INFORMATION SUPPLIED:
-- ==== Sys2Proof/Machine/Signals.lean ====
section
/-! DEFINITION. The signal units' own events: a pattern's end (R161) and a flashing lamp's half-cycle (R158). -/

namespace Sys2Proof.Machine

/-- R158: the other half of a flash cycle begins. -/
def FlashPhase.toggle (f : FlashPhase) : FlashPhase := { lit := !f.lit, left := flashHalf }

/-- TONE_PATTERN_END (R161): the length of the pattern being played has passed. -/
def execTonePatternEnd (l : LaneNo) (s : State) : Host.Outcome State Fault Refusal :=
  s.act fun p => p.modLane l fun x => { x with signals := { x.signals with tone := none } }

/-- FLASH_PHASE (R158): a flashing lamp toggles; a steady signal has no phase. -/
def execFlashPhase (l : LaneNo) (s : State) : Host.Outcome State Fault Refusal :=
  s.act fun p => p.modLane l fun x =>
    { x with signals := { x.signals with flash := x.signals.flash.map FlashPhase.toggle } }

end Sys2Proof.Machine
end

EXERCISE:
Search the records for lines holding the word "cycle", then copy each line you find.

RESULT:
/-! DEFINITION. The signal units' own events: a pattern's end (R161) and a flashing lamp's half-cycle (R158). -/
/-- R158: the other half of a flash cycle begins. -/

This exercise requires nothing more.